Similarly, the mythologist, Joseph Campbell describes the call to purpose and meaning in the poetic imagination of myth:

Mythology is poetry, it is metaphorical. It has been well said that mythology is the penultimate truth--penultimate because the ultimate cannot be put into words. It is beyond words. Beyond images... Mythology pitches the mind beyond that rim, to what can be known but not told.

Mythology is the notes between the lines, beneath the surface intellect, where we may find meaning in the images and symbols woven together in the poet’s dream. It invites the priest to come down from his tower, and not go back up.

Elsewhere, Campbell states:

Wherever the poetry of myth is interpreted as biography, history, or science, it is killed.

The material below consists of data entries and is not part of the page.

-- ==== Sys2Proof/Syntax.lean ====
section
/-!
DEFINITION. Syntax.lean: the instructions and events of spec/opcode_table.json, one constructor per row.

An encoded instruction carries the fields of its row: `t` and `v` targets 1 and 2, `p` the predicate mode, and the
other fields under the letters the table uses. An event has no encoding; it carries plain data that say which stroke,
unit, chain or queue entry it happens to, and what the outside world supplies (log entry 4).
-/
namespace Sys2Proof

/-! ## What events carry -/

/-- What a peer module asks of this module's memory (R413). -/
inductive PeerAccess where
  | read
  | write
  /-- operation 0–6, or 7 for ACAS, and operands B and C -/
  | atomic (op : Nat) (b c : Word)
  /-- AFADD with its index and operand, AFINIT with release and index base -/
  | afadd (index : Nat) (b : BitVec 32)
  | afinit (rel : Bool) (base : BitVec 32)
  /-- accesses that wait for the SC token -/
  | scRead
  | scWrite
  deriving DecidableEq, Repr

/-- A message between peers (R411): a channel word, an access of memory, of an instruction or a copy, with its tier, physical address, size and data, the
reply to one, or the delivery of a squash (R323) with the number of its action at the owner, the record, the floors and the member place. -/
inductive PeerMsg where
  | word (place word : Word)
  | access (a : PeerAccess) (tier pa n : Nat) (data : List Byte)
  /-- 0 with the data of a served access, or the trap code of a refused one -/
  | reply (code : Nat) (data : List Byte)
  | squash (act record q s low : Nat) (member : Word)
  /-- a member has absorbed a squash of this module -/
  | absorbed (act : Nat) (member : Word)
  deriving DecidableEq, Repr

/-- A Wydal flit (R411): the sender's peer number, its header and its messages. Its CRC-64 comes beside it. -/
structure Flit where
  peer : Nat
  seq : BitVec 12
  ack : BitVec 12
  credits : Nat
  kind : Nat
  msgs : List PeerMsg
  deriving DecidableEq, Repr

/-- A link whose lanes can be spared (R422): a die link 0–16, or a Wydal port 0–15. -/
inductive LinkId where
  | die (n : Nat)
  | wydal (port : Nat)
  deriving DecidableEq, Repr

/-- A runtime stroke that the firmware places at bring-up (R347, R427). -/
structure BootStroke where
  unit : Nat
  slot : Nat
  pc : BitVec 80
  regs : Nat
  chbase : Nat
  chans : Nat
  prio : Nat
  wbase : Nat
  wsize : Nat
  deriving DecidableEq, Repr

/-- What the firmware image sets up at bring-up (R427): register words by code, slab and index, and the first strokes. -/
structure Boot where
  regs : List (Nat × Nat × Nat × Word)
  strokes : List BootStroke
  deriving DecidableEq, Repr
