-- ==== Sys2Proof/Config.lean ====
section
/-!
DEFINITION. Config.lean: what the manual leaves to each part or leaves open. Each opaque constant is a free value: nothing
in Lean can evaluate it (log entry 1).
-/
namespace Sys2Proof.Config

/-- The `n`-th free value the machine draws. -/
opaque freeWord : Nat → Word

/-- The `n`-th free choice between two outcomes the manual allows. -/
opaque freeBool : Nat → Bool

/-- The correctly rounded result of a function whose enclosure does not decide it: function, operand, rounding mode. -/
opaque freeRound : Nat → Word → Nat → BitVec 32

/-- The well that holds a pending granule (R229 does not say which): slab * 32 + well, from the granule's key. -/
opaque wellOf : Nat → Nat

/-- The RSA-3072 signature of the module's identity key over the items of an attestation report (R428). -/
opaque signature : List Byte → List Byte

/-- The firmware image that the part's store holds (R427). -/
opaque firmware : List Byte

/-- The CRC-64 of a flit (R411, which gives no polynomial). -/
opaque crc64 : Flit → BitVec 64

/-- The bytes of the `n`-th entry that recorded replay writes, and how far the places of the ring lie apart (R424 gives no form). -/
opaque logEntry : Nat → List Byte
opaque logPitch : Nat

/-- The 64 bytes of a command in a submission queue and the 16 of an entry in a completion queue (R417, which names NVMe and gives no layout): of operation,
command number, namespace, first LBA and LBAs; of queue identifier, command number and success. -/
opaque swapCommand : Nat → Nat → Nat → Nat → Nat → List Byte
opaque swapCompletion : Nat → Nat → Bool → List Byte

/-- Bytes that a message takes in a flit (R411, which gives the layout of none). -/
opaque messageBytes : PeerMsg → Nat

/-- The port among a peer's that words to a place take (R413: a hash of the place). -/
opaque portHash : Word → Nat

/-- Whether a peer serves an access that no stroke's instruction makes: the count of free values, the address (R413). -/
opaque peerServes : Nat → Nat → Bool

/-- Whether an engine uses a cached translation where it differs from the tables (R393): the count of free values, the address. -/
opaque engineStale : Nat → Nat → Bool

/-- Whether the stream plane of a slab that holds no other folio can carry a seam table (R154; no rule gives its capacity): nib ranks, strokes for each,
the table. -/
opaque seamTableFits : Nat → Nat → List Word → Bool

/-- Whether seam routes between nib sites can be placed beside those that are there (R154): routes as pairs of sites, those there first. -/
opaque routesFit : List (Nat × Nat) → List (Nat × Nat) → Bool

/-- The number by which a peer knows this module (R323; R412 gives no rule for it): by the peer's number. -/
opaque selfNumber : Nat → BitVec 8

/-- The signature of a decoded image (R26, R421): of its header and words. -/
opaque imageSignature : List (BitVec 32) → Nat

end Sys2Proof.Config
end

Likewise, it is may also be killed when we rationalize and distort the sacred construct of a myth in order to make it say what we would like it to say. This is the predicament of one of the most profound myths in human history—the myth of love within the universal family painted in the sacred Torah-Gospel mythology. From its inception, it is distorted into various systems of idolatry and social control, symbolized by eating the immature fruit or morality, ultimately becoming the various moralistic traditions of the Abrahamic religions. The myth itself is an invitation to move beyond the fear-based religious systems and hierarchies into the way of love and relationship, of one transcendent family.

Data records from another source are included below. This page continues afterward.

/-! ## Trap codes (Table 14-3) -/

def trREQUEST : Nat := 0x01
def trILLBLOCK : Nat := 0x02
def trTOKENCLASH : Nat := 0x03
def trMULTIEXIT : Nat := 0x04
def trEARLYEXIT : Nat := 0x05
def trNOEXIT : Nat := 0x06
def trUNBOUNDPORT : Nat := 0x07
def trPCALIGN : Nat := 0x08
def trNOCOMMIT : Nat := 0x09
def trPRIVCSR : Nat := 0x0A
def trCSRBAD : Nat := 0x0B
def trFRZBAD : Nat := 0x0C
def trCTXBAD : Nat := 0x0D
def trCBDESC : Nat := 0x14
def trCBRANGE : Nat := 0x15
def trSTREAMBIND : Nat := 0x16
def trSTREAMEND : Nat := 0x17
def trHNDMODE : Nat := 0x18
def trCHANIDX : Nat := 0x19
def trNOHANDLER : Nat := 0x1A
def trPLACE : Nat := 0x1B
def trBARIDX : Nat := 0x1C
def trBARTWICE : Nat := 0x1D
def trCHAINID : Nat := 0x1E
def trRSVOPND : Nat := 0x1F
def trLCFGBAD : Nat := 0x20
def trRUNDESC : Nat := 0x21
def trMDESC : Nat := 0x22
def trMCTL : Nat := 0x23
def trMFMT : Nat := 0x24
def trROUTEBAD : Nat := 0x25
def trATOMOWN : Nat := 0x28
def trAFSEQ : Nat := 0x29
def trSCRANGE : Nat := 0x2A
def trPHASEOVF : Nat := 0x2B
def trPUBFAIL : Nat := 0x2C
def trWGRPBAD : Nat := 0x30
def trWASHBUSY : Nat := 0x31
def trWASHGRP : Nat := 0x32
def trWASHARG : Nat := 0x33
def trWASHPOIS : Nat := 0x34
def trCPOBJ : Nat := 0x38
def trCPMETH : Nat := 0x39
def trCPDEFBAD : Nat := 0x3A
def trCPBUSY : Nat := 0x3B
def trLOGFULL : Nat := 0x3C
def trPIPESTATE : Nat := 0x40
def trPIPEWIN : Nat := 0x41
def trPIPEFULL : Nat := 0x42
def trPIPEREG : Nat := 0x43
def trKVROW : Nat := 0x44
def trSMPCTX : Nat := 0x48
def trTOPKARG : Nat := 0x49
def trSMPARG : Nat := 0x4A
def trJRNLFULL : Nat := 0x4B
def trCNTFULL : Nat := 0x4C
def trGRAMBAD : Nat := 0x4D
def trTREEORD : Nat := 0x4E
def trMASKBAD : Nat := 0x4F
def trNOREGION : Nat := 0x60

/-! ## Posting words (R145, R353) -/

/-- Rounds whose edge the region of a stroke has passed (R160). -/
def State.edgeOf (s : State) (k : Nat) (t : Stroke) : Nat :=
  (s.unit (unitOf k)).edges.getD (t.run.region.getD 0) 0

/-- A word is sent to a place of this module, in the round that the last marker began (R158). -/
def State.post (s : State) (sender : Sender) (place : Nat) (w : Word) (kind : Nat := 0) : State :=
  s.modNet fun n => { n with words := n.words ++ [{ sender, place, word := w, round := s.rounds.issued, kind }] }

/-- The place named by bits 17:0 of a place word. -/
def placeOfWord (w : Nat) : Nat := placeNum (bits w 17 14) (bits w 13 6) (bits w 5 0)

/-- R353: where reports of partition `p`, or of a stroke of slab `slab`, go. -/
def State.reportPlace (s : State) (u : Nat) (part : Option Nat) : Nat :=
  let dflt := placeNum (slabOf u) 162 0
  match part with
  | none => dflt
  | some p =>
    let t := s.csrGet 0x43 0 p
    if unitPriv u == 0 && bit t 63 then placeOfWord t else dflt

/-- Table 14-4: the trap report. -/
def trapReport (k code : Nat) (deferred : Bool) : Word :=
  word (0x7E * 2 ^ 56 + code * 2 ^ 48 + (if deferred then 2 ^ 18 else 0) + strokeWord k)

/-- R420: an error report word of Table 17-2. -/
def errorReport (ue : Bool) (kind slab unit : Nat) : Word :=
  word (0xEE * 2 ^ 56 + (if ue then 2 ^ 55 else 0) + kind * 2 ^ 51 + slab * 2 ^ 47 + unit * 2 ^ 39)

/-! ## Taking a trap (R348–R353) -/

/-- The trap-state registers of R348. -/
def StrokeRegs.setTrap (r : StrokeRegs) (code slot : Nat) (val : Word) (deferred self : Bool) : StrokeRegs :=
  { r with trapcause := word (code + (if deferred then 256 else 0) + (if self then 32768 else 0)),
           trapslot := word slot, trapval := val }

/-- R49, R72: a block trap ends its instance; its raised flags reach FLAGS and its clear set is dropped. -/
def Stroke.endInstance (t : Stroke) : Stroke :=
  match t.run.inst with
  | some i =>
    { t with
      regs := { t.regs with flags := flagsAtTrap t.regs.flags i.raised t.run.lateFlags },
      run := { t.run with inst := some { i with raised := 0, clear := 0 }, lateFlags := 0 } }
  | none => t

/-- The one entry into a trap: the stroke's trap state is set, its region freezes with every token in place, it becomes TRAPPED,
and the report is posted. Slots 0–63 are slot traps, 64 a block trap, 65 a deferred trap (R350, R351). On the management nib the nib
stops issuing instead of reporting; in a method context the method ends with the fault (R284, R353). -/
def State.enterTrap (s : State) (k slot code : Nat) (val : Word) : State :=
  let u := unitOf k
  let deferred := slot == 65
  let s := s.modStroke k fun t =>
    let t := if slot == 64 then t.endInstance else t
    { t with regs := t.regs.setTrap code slot val deferred false,
             run := { t.run with state := .trapped, before := t.run.state } }
  if isScribe u then
    match tabFind s.svc.book.runs u with
    | some r => s.modSvc fun v => { v with book := { v.book with runs := tabPut v.book.runs u { r with fault := some code } } }
    | none => s
  else if unitPriv u == 2 then
    s.modUnit u fun x => { x with stopped := true }
  else
    let part := (s.stroke k).map (·.decl.part)
    s.post (.engine u) (s.reportPlace u part) (trapReport k code deferred)

/-- A trap that meets a stroke already TRAPPED, of an update or a wash that was under way, is taken when the first one has been resolved: the trap
registers hold one trap (R348; log entry 69). -/
def State.takeTrap (s : State) (k slot code : Nat) (val : Word) : State :=
  if (s.stroke k).any (·.run.state == .trapped) then s.modRun k fun r => { r with later := r.later ++ [(slot, code, val)] }
  else s.enterTrap k slot code val

/-- The first trap that waits, once the stroke is not TRAPPED. -/
def State.takeLater (s : State) (k : Nat) : State :=
  match s.stroke k with
  | none => s
  | some t =>
    match t.run.later with
    | (slot, code, val) :: l => if t.run.state == .trapped then s else (s.modRun k fun r => { r with later := l }).enterTrap k slot code val
    | [] => s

The Torah-Gospel myth is wholly and elementally about love. The myth internally contrasts this developmental journey towards love with our need for control, born of fear and doubt. It defines maturity as a prosocial morality of responsibility and love for one another, supporting and nurturing the value and well-being of any and all we encounter on the road of life, regardless of caste, custom, conduct, or creed.

As most have only been exposed to the distorted religious narrative, I shall endeavor to restore the broader themes of this powerful myth of love and relationship bounded by a mythological journey over two millennia. However, I am not prescribing any specific spiritual cosmology regarding the existence or non-existence of any deeper realities. That is the responsibility of the individual traveler to seek out for themselves. But it is important to note that the meaning of the myth is not arbitrary—any inspiration or conclusion that is not founded on the unadulterated narrative of the myth cannot and should not be considered to be founded in that particular mythology.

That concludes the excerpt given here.